A verbatim copy of every entry is required. Produce it now.

## Dataset excerpts
┌──

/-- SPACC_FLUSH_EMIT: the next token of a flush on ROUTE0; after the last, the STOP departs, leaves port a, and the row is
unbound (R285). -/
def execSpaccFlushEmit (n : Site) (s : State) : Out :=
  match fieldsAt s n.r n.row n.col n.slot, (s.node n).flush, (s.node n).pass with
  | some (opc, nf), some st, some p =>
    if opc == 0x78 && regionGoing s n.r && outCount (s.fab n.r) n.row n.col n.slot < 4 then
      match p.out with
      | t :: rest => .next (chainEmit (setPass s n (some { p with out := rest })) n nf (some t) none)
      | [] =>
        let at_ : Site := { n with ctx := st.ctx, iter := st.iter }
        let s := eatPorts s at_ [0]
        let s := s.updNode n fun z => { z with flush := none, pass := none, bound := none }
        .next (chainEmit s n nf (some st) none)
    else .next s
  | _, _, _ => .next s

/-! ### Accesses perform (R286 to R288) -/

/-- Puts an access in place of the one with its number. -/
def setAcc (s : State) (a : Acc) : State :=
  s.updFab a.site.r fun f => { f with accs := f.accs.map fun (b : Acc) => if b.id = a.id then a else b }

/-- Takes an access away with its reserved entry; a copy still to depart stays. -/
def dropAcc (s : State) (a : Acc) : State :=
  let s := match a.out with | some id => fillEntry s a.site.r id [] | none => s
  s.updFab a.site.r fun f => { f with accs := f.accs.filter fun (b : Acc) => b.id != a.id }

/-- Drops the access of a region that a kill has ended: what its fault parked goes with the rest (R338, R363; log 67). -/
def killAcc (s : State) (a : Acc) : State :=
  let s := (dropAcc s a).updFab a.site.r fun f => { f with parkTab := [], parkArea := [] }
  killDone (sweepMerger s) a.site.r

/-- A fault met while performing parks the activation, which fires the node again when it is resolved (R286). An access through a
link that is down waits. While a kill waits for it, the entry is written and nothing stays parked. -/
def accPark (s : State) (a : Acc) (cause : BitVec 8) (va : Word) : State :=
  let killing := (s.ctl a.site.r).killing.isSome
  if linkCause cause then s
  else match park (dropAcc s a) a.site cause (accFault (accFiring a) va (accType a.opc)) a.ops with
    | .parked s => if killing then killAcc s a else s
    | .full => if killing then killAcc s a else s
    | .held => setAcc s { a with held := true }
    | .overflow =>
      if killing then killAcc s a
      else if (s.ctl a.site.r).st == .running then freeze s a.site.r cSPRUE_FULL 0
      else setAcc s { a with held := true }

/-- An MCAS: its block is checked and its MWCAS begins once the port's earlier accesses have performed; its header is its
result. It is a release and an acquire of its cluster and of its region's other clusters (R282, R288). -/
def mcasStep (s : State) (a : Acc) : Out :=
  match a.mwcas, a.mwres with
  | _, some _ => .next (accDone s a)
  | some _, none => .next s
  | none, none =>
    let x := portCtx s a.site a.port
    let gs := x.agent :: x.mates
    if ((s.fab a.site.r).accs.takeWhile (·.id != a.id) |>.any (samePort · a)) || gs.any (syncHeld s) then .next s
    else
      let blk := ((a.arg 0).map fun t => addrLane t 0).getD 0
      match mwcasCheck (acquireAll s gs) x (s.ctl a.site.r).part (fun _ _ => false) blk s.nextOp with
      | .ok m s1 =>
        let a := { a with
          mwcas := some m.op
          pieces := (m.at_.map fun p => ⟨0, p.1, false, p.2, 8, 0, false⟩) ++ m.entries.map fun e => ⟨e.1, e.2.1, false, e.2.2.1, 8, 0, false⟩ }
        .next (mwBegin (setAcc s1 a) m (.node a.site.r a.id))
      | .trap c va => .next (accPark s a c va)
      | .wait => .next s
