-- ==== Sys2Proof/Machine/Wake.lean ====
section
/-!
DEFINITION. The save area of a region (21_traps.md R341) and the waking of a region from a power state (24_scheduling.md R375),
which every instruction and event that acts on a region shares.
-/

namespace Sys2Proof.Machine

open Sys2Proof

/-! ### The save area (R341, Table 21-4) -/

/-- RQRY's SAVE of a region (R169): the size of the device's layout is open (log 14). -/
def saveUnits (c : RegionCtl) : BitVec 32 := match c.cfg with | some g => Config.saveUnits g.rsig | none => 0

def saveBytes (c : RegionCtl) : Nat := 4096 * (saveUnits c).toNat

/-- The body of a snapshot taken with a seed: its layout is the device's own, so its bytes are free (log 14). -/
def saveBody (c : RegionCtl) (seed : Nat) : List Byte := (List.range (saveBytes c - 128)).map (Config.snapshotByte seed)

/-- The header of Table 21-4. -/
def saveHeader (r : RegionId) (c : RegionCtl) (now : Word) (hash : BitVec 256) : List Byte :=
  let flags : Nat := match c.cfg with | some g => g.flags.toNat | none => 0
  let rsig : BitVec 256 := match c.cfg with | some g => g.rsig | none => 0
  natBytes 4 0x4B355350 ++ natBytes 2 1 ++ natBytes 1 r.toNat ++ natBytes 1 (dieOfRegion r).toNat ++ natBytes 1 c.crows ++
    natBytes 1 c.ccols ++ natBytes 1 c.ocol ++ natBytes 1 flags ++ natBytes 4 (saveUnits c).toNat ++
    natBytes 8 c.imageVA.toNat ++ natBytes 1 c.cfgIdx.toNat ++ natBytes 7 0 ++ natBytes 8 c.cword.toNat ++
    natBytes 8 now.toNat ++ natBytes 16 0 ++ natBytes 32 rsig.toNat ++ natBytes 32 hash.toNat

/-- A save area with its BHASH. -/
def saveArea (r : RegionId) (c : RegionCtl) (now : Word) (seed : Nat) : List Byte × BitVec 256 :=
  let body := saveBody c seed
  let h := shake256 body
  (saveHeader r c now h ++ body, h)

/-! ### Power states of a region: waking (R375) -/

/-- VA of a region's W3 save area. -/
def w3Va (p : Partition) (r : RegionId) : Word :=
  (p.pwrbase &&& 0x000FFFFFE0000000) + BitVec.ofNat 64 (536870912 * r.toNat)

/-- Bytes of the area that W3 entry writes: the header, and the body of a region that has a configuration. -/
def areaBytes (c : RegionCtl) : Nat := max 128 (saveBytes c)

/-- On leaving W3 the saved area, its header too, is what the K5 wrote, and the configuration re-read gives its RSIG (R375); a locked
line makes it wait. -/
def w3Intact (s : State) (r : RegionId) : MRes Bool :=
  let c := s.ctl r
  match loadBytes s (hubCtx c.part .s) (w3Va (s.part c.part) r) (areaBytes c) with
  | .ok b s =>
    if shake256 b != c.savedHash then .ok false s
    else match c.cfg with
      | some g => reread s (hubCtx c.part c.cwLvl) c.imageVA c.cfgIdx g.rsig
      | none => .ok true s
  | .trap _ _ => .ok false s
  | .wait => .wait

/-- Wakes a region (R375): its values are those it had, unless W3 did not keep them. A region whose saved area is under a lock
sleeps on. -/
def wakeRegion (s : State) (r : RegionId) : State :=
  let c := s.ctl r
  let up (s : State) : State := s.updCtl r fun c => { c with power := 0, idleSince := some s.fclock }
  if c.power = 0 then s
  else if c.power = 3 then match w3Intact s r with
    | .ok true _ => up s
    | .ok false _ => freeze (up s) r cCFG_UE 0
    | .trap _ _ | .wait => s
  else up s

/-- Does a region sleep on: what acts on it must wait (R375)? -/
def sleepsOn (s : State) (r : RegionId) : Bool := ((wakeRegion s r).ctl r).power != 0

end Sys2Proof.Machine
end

└──

## Final answer
/-- SPACC_FLUSH_EMIT: the next token of a flush on ROUTE0; after the last, the STOP departs, leaves port a, and the row is
unbound (R285). -/
def execSpaccFlushEmit (n : Site) (s : State) : Out :=
  match fieldsAt s n.r n.row n.col n.slot, (s.node n).flush, (s.node n).pass with
  | some (opc, nf), some st, some p =>
    if opc == 0x78 && regionGoing s n.r && outCount (s.fab n.r) n.row n.col n.slot < 4 then
      match p.out with
      | t :: rest => .next (chainEmit (setPass s n (some { p with out := rest })) n nf (some t) none)
      | [] =>
        let at_ : Site := { n with ctx := st.ctx, iter := st.iter }
        let s := eatPorts s at_ [0]
        let s := s.updNode n fun z => { z with flush := none, pass := none, bound := none }
        .next (chainEmit s n nf (some st) none)
    else .next s
  | _, _, _ => .next s

/-! ### Accesses perform (R286 to R288) -/

/-- Puts an access in place of the one with its number. -/
def setAcc (s : State) (a : Acc) : State :=
  s.updFab a.site.r fun f => { f with accs := f.accs.map fun (b : Acc) => if b.id = a.id then a else b }

/-- Takes an access away with its reserved entry; a copy still to depart stays. -/
def dropAcc (s : State) (a : Acc) : State :=
  let s := match a.out with | some id => fillEntry s a.site.r id [] | none => s
  s.updFab a.site.r fun f => { f with accs := f.accs.filter fun (b : Acc) => b.id != a.id }

/-- Drops the access of a region that a kill has ended: what its fault parked goes with the rest (R338, R363; log 67). -/
def killAcc (s : State) (a : Acc) : State :=
  let s := (dropAcc s a).updFab a.site.r fun f => { f with parkTab := [], parkArea := [] }
  killDone (sweepMerger s) a.site.r

/-- A fault met while performing parks the activation, which fires the node again when it is resolved (R286). An access through a
link that is down waits. While a kill waits for it, the entry is written and nothing stays parked. -/
def accPark (s : State) (a : Acc) (cause : BitVec 8) (va : Word) : State :=
  let killing := (s.ctl a.site.r).killing.isSome
  if linkCause cause then s
  else match park (dropAcc s a) a.site cause (accFault (accFiring a) va (accType a.opc)) a.ops with
    | .parked s => if killing then killAcc s a else s
    | .full => if killing then killAcc s a else s
    | .held => setAcc s { a with held := true }
    | .overflow =>
      if killing then killAcc s a
      else if (s.ctl a.site.r).st == .running then freeze s a.site.r cSPRUE_FULL 0
      else setAcc s { a with held := true }

/-- An MCAS: its block is checked and its MWCAS begins once the port's earlier accesses have performed; its header is its
result. It is a release and an acquire of its cluster and of its region's other clusters (R282, R288). -/
def mcasStep (s : State) (a : Acc) : Out :=
  match a.mwcas, a.mwres with
  | _, some _ => .next (accDone s a)
  | some _, none => .next s
  | none, none =>
    let x := portCtx s a.site a.port
    let gs := x.agent :: x.mates
    if ((s.fab a.site.r).accs.takeWhile (·.id != a.id) |>.any (samePort · a)) || gs.any (syncHeld s) then .next s
    else
      let blk := ((a.arg 0).map fun t => addrLane t 0).getD 0
      match mwcasCheck (acquireAll s gs) x (s.ctl a.site.r).part (fun _ _ => false) blk s.nextOp with
      | .ok m s1 =>
        let a := { a with
          mwcas := some m.op
          pieces := (m.at_.map fun p => ⟨0, p.1, false, p.2, 8, 0, false⟩) ++ m.entries.map fun e => ⟨e.1, e.2.1, false, e.2.2.1, 8, 0, false⟩ }
        .next (mwBegin (setAcc s1 a) m (.node a.site.r a.id))
      | .trap c va => .next (accPark s a c va)
      | .wait => .next s
-- ==== Sys2Proof/Machine/Wake.lean ====
section
/-!
DEFINITION. The save area of a region (21_traps.md R341) and the waking of a region from a power state (24_scheduling.md R375),
which every instruction and event that acts on a region shares.
-/

namespace Sys2Proof.Machine

open Sys2Proof

/-! ### The save area (R341, Table 21-4) -/

/-- RQRY's SAVE of a region (R169): the size of the device's layout is open (log 14). -/
def saveUnits (c : RegionCtl) : BitVec 32 := match c.cfg with | some g => Config.saveUnits g.rsig | none => 0

def saveBytes (c : RegionCtl) : Nat := 4096 * (saveUnits c).toNat

/-- The body of a snapshot taken with a seed: its layout is the device's own, so its bytes are free (log 14). -/
def saveBody (c : RegionCtl) (seed : Nat) : List Byte := (List.range (saveBytes c - 128)).map (Config.snapshotByte seed)

/-- The header of Table 21-4. -/
def saveHeader (r : RegionId) (c : RegionCtl) (now : Word) (hash : BitVec 256) : List Byte :=
  let flags : Nat := match c.cfg with | some g => g.flags.toNat | none => 0
  let rsig : BitVec 256 := match c.cfg with | some g => g.rsig | none => 0
  natBytes 4 0x4B355350 ++ natBytes 2 1 ++ natBytes 1 r.toNat ++ natBytes 1 (dieOfRegion r).toNat ++ natBytes 1 c.crows ++
    natBytes 1 c.ccols ++ natBytes 1 c.ocol ++ natBytes 1 flags ++ natBytes 4 (saveUnits c).toNat ++
    natBytes 8 c.imageVA.toNat ++ natBytes 1 c.cfgIdx.toNat ++ natBytes 7 0 ++ natBytes 8 c.cword.toNat ++
    natBytes 8 now.toNat ++ natBytes 16 0 ++ natBytes 32 rsig.toNat ++ natBytes 32 hash.toNat

/-- A save area with its BHASH. -/
def saveArea (r : RegionId) (c : RegionCtl) (now : Word) (seed : Nat) : List Byte × BitVec 256 :=
  let body := saveBody c seed
  let h := shake256 body
  (saveHeader r c now h ++ body, h)

/-! ### Power states of a region: waking (R375) -/

/-- VA of a region's W3 save area. -/
def w3Va (p : Partition) (r : RegionId) : Word :=
  (p.pwrbase &&& 0x000FFFFFE0000000) + BitVec.ofNat 64 (536870912 * r.toNat)

/-- Bytes of the area that W3 entry writes: the header, and the body of a region that has a configuration. -/
def areaBytes (c : RegionCtl) : Nat := max 128 (saveBytes c)

/-- On leaving W3 the saved area, its header too, is what the K5 wrote, and the configuration re-read gives its RSIG (R375); a locked
line makes it wait. -/
def w3Intact (s : State) (r : RegionId) : MRes Bool :=
  let c := s.ctl r
  match loadBytes s (hubCtx c.part .s) (w3Va (s.part c.part) r) (areaBytes c) with
  | .ok b s =>
    if shake256 b != c.savedHash then .ok false s
    else match c.cfg with
      | some g => reread s (hubCtx c.part c.cwLvl) c.imageVA c.cfgIdx g.rsig
      | none => .ok true s
  | .trap _ _ => .ok false s
  | .wait => .wait

/-- Wakes a region (R375): its values are those it had, unless W3 did not keep them. A region whose saved area is under a lock
sleeps on. -/
def wakeRegion (s : State) (r : RegionId) : State :=
  let c := s.ctl r
  let up (s : State) : State := s.updCtl r fun c => { c with power := 0, idleSince := some s.fclock }
  if c.power = 0 then s
  else if c.power = 3 then match w3Intact s r with
    | .ok true _ => up s
    | .ok false _ => freeze (up s) r cCFG_UE 0
    | .trap _ _ | .wait => s
  else up s

/-- Does a region sleep on: what acts on it must wait (R375)? -/
def sleepsOn (s : State) (r : RegionId) : Bool := ((wakeRegion s r).ctl r).power != 0

end Sys2Proof.Machine
end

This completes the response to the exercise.